**Aim of the task:** Give back exactly the lines of the entries below from the line with "theorem State.putRouter_cl_frame (d" to the line with "theorem State.putRouter_rg_frame (d", inclusive, and only those.

● ● ● ● ● ● ●

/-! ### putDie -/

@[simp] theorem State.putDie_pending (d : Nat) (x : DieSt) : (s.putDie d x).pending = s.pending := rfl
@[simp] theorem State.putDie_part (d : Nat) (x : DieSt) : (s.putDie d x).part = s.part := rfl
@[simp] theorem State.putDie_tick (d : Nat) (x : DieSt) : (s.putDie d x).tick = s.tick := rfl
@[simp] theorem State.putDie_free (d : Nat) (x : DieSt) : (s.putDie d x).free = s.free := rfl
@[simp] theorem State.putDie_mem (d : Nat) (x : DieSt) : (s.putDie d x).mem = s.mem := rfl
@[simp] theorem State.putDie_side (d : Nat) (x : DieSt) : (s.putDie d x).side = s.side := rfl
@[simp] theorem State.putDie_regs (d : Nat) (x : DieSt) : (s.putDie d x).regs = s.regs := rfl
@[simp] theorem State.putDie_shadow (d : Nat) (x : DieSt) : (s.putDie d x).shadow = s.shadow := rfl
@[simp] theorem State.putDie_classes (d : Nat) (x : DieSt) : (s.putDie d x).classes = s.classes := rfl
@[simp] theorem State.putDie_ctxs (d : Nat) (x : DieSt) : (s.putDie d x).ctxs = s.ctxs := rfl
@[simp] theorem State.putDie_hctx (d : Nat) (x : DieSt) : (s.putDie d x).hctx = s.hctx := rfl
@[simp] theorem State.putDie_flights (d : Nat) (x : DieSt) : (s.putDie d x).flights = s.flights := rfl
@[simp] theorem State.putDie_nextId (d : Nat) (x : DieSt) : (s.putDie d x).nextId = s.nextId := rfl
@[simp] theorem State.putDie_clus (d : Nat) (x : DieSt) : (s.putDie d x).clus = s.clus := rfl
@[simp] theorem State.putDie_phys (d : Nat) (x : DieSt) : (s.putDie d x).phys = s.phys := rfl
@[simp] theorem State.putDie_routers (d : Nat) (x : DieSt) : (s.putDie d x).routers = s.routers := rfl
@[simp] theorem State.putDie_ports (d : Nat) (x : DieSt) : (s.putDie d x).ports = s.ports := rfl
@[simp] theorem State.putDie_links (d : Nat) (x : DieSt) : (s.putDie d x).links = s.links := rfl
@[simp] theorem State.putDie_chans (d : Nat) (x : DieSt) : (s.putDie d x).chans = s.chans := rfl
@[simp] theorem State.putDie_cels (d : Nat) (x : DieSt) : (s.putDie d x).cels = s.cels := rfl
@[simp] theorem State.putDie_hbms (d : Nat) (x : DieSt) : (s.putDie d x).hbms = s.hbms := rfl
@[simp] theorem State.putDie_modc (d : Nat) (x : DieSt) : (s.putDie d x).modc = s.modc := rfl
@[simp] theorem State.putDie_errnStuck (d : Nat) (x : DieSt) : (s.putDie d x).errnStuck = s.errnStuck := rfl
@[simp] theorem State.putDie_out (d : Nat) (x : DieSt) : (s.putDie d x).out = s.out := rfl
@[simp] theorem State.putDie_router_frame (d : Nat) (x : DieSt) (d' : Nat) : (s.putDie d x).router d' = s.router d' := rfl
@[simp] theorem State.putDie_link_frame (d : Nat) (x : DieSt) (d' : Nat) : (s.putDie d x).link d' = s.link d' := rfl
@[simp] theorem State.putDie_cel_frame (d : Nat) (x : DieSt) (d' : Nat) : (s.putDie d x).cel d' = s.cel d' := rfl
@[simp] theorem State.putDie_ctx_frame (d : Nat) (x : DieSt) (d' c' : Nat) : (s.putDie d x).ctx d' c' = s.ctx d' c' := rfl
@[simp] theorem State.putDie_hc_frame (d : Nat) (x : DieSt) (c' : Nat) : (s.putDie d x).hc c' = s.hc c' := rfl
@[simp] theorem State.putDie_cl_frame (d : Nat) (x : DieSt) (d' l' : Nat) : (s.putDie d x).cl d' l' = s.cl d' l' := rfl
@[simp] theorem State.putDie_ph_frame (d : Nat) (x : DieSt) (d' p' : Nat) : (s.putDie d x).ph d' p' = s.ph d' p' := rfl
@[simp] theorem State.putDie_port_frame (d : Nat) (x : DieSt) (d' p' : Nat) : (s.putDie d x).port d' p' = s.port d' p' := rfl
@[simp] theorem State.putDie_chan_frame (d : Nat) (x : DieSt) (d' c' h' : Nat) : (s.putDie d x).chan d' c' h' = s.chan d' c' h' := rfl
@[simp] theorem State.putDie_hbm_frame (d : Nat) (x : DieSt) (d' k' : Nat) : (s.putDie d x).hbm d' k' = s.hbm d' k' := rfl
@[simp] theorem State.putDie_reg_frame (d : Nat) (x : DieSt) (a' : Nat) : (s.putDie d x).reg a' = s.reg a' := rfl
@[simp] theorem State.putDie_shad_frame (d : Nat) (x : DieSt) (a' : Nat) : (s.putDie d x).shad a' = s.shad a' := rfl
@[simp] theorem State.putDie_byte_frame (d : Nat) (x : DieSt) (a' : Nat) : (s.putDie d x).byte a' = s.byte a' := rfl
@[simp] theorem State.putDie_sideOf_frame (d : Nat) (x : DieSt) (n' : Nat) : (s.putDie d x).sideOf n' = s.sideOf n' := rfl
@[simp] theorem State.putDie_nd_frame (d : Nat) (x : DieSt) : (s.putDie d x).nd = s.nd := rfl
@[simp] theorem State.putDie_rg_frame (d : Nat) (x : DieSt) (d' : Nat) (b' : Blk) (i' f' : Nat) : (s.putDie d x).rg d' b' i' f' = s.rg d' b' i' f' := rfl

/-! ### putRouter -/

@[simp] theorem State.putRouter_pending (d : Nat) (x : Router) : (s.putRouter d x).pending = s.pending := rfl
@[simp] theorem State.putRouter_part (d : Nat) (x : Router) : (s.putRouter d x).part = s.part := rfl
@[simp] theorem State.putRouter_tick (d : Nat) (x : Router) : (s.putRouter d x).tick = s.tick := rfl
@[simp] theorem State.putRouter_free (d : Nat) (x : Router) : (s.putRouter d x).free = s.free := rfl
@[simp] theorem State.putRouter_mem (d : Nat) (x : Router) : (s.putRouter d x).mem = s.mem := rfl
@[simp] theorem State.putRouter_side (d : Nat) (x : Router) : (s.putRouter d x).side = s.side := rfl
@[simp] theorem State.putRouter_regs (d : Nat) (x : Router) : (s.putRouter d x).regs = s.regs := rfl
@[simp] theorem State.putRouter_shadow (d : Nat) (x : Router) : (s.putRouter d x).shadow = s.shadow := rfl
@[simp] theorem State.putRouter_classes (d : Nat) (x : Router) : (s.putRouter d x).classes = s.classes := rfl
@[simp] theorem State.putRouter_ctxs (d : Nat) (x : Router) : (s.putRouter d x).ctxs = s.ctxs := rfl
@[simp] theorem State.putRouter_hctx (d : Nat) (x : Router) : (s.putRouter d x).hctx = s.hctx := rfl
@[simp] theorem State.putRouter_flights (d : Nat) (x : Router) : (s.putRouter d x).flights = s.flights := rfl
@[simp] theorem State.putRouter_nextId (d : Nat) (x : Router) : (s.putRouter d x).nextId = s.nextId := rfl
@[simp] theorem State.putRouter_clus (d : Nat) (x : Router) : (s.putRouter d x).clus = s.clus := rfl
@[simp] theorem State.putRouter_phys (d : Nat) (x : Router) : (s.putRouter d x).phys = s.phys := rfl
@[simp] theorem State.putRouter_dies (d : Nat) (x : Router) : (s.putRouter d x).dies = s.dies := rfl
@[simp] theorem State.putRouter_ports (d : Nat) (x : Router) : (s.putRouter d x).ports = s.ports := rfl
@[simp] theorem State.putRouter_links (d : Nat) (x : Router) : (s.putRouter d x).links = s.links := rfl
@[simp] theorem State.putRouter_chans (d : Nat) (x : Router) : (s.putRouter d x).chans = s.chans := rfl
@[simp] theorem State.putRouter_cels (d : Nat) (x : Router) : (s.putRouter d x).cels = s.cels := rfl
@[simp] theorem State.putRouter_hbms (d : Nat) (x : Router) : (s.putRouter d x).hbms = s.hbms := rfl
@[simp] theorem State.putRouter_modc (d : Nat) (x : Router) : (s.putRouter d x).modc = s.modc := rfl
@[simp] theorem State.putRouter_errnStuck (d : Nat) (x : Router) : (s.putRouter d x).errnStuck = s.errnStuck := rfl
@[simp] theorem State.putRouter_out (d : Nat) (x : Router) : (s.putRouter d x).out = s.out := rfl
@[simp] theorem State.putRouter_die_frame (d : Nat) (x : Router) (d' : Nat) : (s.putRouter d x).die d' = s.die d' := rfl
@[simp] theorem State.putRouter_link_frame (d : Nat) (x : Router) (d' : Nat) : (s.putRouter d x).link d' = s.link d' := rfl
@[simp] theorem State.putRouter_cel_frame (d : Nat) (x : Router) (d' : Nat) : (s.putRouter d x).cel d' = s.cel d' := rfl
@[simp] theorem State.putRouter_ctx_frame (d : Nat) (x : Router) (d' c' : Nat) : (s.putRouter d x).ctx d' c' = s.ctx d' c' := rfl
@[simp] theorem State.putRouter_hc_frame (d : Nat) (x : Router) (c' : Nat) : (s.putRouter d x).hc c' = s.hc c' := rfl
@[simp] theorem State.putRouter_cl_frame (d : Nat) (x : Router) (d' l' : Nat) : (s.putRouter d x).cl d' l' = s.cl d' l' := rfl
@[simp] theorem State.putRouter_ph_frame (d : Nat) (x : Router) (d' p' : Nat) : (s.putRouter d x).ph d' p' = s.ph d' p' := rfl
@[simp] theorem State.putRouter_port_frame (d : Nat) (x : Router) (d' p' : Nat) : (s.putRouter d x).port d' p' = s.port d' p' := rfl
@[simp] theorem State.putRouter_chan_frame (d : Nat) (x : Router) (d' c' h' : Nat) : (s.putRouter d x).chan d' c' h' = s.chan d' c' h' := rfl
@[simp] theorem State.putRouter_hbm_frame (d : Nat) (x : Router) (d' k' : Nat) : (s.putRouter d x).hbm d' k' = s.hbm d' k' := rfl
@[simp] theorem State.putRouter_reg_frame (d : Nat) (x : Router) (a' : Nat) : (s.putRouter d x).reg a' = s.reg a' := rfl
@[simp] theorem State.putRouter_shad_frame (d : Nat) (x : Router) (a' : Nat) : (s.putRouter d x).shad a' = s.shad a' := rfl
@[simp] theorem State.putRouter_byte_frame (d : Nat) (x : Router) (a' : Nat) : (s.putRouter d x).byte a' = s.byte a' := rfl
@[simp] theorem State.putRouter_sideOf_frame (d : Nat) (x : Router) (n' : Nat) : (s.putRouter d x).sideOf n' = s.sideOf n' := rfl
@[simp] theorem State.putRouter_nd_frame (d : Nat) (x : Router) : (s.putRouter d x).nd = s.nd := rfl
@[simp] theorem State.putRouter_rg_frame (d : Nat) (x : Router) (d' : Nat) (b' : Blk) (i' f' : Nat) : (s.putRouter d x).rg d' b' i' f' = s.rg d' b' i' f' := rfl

● ● ● ● ● ● ●

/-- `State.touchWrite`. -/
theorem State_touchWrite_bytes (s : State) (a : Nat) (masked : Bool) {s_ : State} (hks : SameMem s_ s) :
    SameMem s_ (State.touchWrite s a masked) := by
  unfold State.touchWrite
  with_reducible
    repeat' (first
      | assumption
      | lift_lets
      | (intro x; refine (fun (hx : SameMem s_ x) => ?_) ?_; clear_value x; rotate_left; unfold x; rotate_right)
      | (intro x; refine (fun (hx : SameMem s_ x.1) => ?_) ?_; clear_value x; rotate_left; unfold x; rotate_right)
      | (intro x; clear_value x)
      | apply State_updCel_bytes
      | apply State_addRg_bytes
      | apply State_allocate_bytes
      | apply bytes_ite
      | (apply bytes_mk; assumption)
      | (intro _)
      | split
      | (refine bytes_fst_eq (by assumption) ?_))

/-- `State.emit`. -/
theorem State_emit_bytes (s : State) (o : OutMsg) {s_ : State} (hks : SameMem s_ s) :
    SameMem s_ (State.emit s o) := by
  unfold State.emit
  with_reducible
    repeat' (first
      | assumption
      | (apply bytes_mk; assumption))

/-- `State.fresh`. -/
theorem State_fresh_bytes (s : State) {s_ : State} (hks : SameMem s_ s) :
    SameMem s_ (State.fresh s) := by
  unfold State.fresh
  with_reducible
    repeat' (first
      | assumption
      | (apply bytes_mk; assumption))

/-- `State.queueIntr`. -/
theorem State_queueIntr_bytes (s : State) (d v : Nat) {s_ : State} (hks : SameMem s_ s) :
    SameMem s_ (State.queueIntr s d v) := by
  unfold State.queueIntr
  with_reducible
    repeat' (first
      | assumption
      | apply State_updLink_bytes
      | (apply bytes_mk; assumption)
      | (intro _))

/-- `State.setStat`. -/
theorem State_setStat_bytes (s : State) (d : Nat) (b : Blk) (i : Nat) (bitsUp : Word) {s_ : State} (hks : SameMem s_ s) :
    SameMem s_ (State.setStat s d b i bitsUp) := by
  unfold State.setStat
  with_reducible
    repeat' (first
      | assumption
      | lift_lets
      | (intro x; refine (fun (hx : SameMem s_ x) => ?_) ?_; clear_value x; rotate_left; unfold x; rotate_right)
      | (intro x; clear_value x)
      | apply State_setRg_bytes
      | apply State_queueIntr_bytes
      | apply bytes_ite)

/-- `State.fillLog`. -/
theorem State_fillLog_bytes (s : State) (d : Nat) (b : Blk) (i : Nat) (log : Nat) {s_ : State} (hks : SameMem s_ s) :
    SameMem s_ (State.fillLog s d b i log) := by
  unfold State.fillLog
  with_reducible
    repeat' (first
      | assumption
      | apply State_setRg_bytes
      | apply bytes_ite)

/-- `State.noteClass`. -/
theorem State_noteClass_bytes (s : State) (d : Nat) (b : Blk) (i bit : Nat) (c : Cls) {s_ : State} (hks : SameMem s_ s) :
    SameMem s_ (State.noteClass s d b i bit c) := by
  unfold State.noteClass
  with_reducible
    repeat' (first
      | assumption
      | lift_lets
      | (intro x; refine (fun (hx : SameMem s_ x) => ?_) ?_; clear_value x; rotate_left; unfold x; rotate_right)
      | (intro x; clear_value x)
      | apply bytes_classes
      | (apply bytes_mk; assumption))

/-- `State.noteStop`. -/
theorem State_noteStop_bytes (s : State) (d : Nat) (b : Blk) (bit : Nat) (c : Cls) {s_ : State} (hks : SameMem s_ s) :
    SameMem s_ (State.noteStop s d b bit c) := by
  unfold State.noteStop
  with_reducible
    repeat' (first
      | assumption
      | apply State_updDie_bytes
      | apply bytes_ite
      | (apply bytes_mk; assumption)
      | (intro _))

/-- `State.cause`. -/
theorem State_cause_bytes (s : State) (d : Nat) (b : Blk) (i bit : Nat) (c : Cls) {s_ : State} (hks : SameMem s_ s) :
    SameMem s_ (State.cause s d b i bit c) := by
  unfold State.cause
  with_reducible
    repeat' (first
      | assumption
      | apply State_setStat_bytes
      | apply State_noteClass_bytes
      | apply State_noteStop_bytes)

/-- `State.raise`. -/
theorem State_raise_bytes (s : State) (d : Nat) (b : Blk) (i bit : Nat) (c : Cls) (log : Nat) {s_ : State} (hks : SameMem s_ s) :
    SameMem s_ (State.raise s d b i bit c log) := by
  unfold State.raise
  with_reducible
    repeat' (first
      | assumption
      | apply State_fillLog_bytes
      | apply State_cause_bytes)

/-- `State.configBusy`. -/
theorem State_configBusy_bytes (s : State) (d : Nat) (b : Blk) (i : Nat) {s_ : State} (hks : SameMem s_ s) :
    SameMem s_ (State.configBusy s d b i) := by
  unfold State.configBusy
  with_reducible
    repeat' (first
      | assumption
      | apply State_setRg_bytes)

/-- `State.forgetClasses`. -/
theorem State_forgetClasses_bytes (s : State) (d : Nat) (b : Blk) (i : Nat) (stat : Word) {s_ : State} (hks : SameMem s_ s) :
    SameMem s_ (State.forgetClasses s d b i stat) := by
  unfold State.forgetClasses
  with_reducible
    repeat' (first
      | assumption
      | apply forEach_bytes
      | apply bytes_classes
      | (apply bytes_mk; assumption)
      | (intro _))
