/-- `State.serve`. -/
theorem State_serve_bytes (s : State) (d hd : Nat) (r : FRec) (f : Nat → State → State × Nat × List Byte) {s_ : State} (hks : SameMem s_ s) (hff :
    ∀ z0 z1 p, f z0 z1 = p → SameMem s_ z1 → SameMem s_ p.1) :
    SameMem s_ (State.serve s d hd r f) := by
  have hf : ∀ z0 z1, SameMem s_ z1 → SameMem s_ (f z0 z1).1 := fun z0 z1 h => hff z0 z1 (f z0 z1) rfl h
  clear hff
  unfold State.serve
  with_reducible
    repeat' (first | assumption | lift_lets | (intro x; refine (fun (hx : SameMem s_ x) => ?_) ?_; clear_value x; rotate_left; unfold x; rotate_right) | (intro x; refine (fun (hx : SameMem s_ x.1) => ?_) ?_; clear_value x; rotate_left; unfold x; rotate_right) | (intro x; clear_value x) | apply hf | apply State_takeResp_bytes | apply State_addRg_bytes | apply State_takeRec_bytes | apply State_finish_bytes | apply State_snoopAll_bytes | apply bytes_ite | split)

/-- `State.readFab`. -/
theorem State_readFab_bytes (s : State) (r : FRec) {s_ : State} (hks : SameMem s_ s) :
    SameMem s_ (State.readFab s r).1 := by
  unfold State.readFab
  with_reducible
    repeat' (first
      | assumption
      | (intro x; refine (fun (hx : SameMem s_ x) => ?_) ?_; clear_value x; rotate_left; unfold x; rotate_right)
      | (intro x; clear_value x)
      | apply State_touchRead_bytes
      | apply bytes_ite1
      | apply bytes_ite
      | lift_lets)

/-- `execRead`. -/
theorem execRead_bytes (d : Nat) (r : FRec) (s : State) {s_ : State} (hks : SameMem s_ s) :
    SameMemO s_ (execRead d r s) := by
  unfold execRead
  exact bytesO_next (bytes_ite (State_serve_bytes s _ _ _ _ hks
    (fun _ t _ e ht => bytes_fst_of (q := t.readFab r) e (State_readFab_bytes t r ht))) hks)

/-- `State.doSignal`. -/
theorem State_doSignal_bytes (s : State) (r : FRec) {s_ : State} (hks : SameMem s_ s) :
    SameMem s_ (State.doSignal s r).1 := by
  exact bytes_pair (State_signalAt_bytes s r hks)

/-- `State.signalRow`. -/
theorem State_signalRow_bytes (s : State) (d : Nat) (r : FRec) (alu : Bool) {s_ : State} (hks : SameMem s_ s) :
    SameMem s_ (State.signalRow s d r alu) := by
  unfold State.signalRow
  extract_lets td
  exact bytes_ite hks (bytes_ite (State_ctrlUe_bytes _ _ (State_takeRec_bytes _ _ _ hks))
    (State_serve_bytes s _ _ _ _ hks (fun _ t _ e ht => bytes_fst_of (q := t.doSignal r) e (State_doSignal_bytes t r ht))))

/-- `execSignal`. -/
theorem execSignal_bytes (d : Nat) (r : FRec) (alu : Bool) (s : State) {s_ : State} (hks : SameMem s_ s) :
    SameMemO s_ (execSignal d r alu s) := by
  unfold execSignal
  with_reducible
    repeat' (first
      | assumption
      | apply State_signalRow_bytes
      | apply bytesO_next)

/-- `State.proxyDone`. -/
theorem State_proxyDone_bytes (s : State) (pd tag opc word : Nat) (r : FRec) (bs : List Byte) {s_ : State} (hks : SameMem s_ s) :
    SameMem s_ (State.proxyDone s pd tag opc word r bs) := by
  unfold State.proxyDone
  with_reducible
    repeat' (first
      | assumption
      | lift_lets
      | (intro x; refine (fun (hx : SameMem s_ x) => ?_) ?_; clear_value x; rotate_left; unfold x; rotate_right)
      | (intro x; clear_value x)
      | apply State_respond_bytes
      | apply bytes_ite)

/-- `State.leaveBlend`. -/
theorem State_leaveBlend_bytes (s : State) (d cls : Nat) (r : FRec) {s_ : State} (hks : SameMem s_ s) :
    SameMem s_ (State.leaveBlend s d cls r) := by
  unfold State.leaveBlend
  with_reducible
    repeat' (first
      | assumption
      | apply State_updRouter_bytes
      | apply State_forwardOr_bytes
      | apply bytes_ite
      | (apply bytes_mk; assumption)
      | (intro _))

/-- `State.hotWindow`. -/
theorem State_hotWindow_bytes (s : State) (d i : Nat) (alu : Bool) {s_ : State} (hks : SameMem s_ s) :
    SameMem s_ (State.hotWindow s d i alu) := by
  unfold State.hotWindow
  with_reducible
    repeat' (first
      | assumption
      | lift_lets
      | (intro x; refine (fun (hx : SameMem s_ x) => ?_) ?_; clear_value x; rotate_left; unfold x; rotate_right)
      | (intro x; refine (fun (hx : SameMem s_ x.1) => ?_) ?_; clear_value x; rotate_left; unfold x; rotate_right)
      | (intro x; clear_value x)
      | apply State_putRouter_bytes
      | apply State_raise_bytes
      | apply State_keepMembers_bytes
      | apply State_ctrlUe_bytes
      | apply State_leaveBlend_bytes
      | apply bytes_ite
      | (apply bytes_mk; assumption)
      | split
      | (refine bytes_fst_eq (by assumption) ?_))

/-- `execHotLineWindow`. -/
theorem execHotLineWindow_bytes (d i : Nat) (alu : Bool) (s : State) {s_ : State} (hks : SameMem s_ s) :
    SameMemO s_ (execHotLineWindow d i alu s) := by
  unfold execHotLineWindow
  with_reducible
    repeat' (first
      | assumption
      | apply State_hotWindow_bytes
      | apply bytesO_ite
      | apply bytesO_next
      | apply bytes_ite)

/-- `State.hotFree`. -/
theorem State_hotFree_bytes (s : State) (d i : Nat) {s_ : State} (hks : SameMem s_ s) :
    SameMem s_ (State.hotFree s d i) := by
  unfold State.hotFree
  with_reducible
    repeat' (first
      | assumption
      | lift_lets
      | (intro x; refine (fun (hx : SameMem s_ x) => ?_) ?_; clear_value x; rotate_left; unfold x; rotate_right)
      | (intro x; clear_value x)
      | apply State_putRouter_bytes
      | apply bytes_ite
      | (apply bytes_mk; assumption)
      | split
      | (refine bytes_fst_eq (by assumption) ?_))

● ● ● ● ● ● ●

**Result of this exercise:**
@[simp] theorem State.putRouter_cl_frame (d : Nat) (x : Router) (d' l' : Nat) : (s.putRouter d x).cl d' l' = s.cl d' l' := rfl
@[simp] theorem State.putRouter_ph_frame (d : Nat) (x : Router) (d' p' : Nat) : (s.putRouter d x).ph d' p' = s.ph d' p' := rfl
@[simp] theorem State.putRouter_port_frame (d : Nat) (x : Router) (d' p' : Nat) : (s.putRouter d x).port d' p' = s.port d' p' := rfl
@[simp] theorem State.putRouter_chan_frame (d : Nat) (x : Router) (d' c' h' : Nat) : (s.putRouter d x).chan d' c' h' = s.chan d' c' h' := rfl
@[simp] theorem State.putRouter_hbm_frame (d : Nat) (x : Router) (d' k' : Nat) : (s.putRouter d x).hbm d' k' = s.hbm d' k' := rfl
@[simp] theorem State.putRouter_reg_frame (d : Nat) (x : Router) (a' : Nat) : (s.putRouter d x).reg a' = s.reg a' := rfl
@[simp] theorem State.putRouter_shad_frame (d : Nat) (x : Router) (a' : Nat) : (s.putRouter d x).shad a' = s.shad a' := rfl
@[simp] theorem State.putRouter_byte_frame (d : Nat) (x : Router) (a' : Nat) : (s.putRouter d x).byte a' = s.byte a' := rfl
@[simp] theorem State.putRouter_sideOf_frame (d : Nat) (x : Router) (n' : Nat) : (s.putRouter d x).sideOf n' = s.sideOf n' := rfl
@[simp] theorem State.putRouter_nd_frame (d : Nat) (x : Router) : (s.putRouter d x).nd = s.nd := rfl
@[simp] theorem State.putRouter_rg_frame (d : Nat) (x : Router) (d' : Nat) (b' : Blk) (i' f' : Nat) : (s.putRouter d x).rg d' b' i' f' = s.rg d' b' i' f' := rfl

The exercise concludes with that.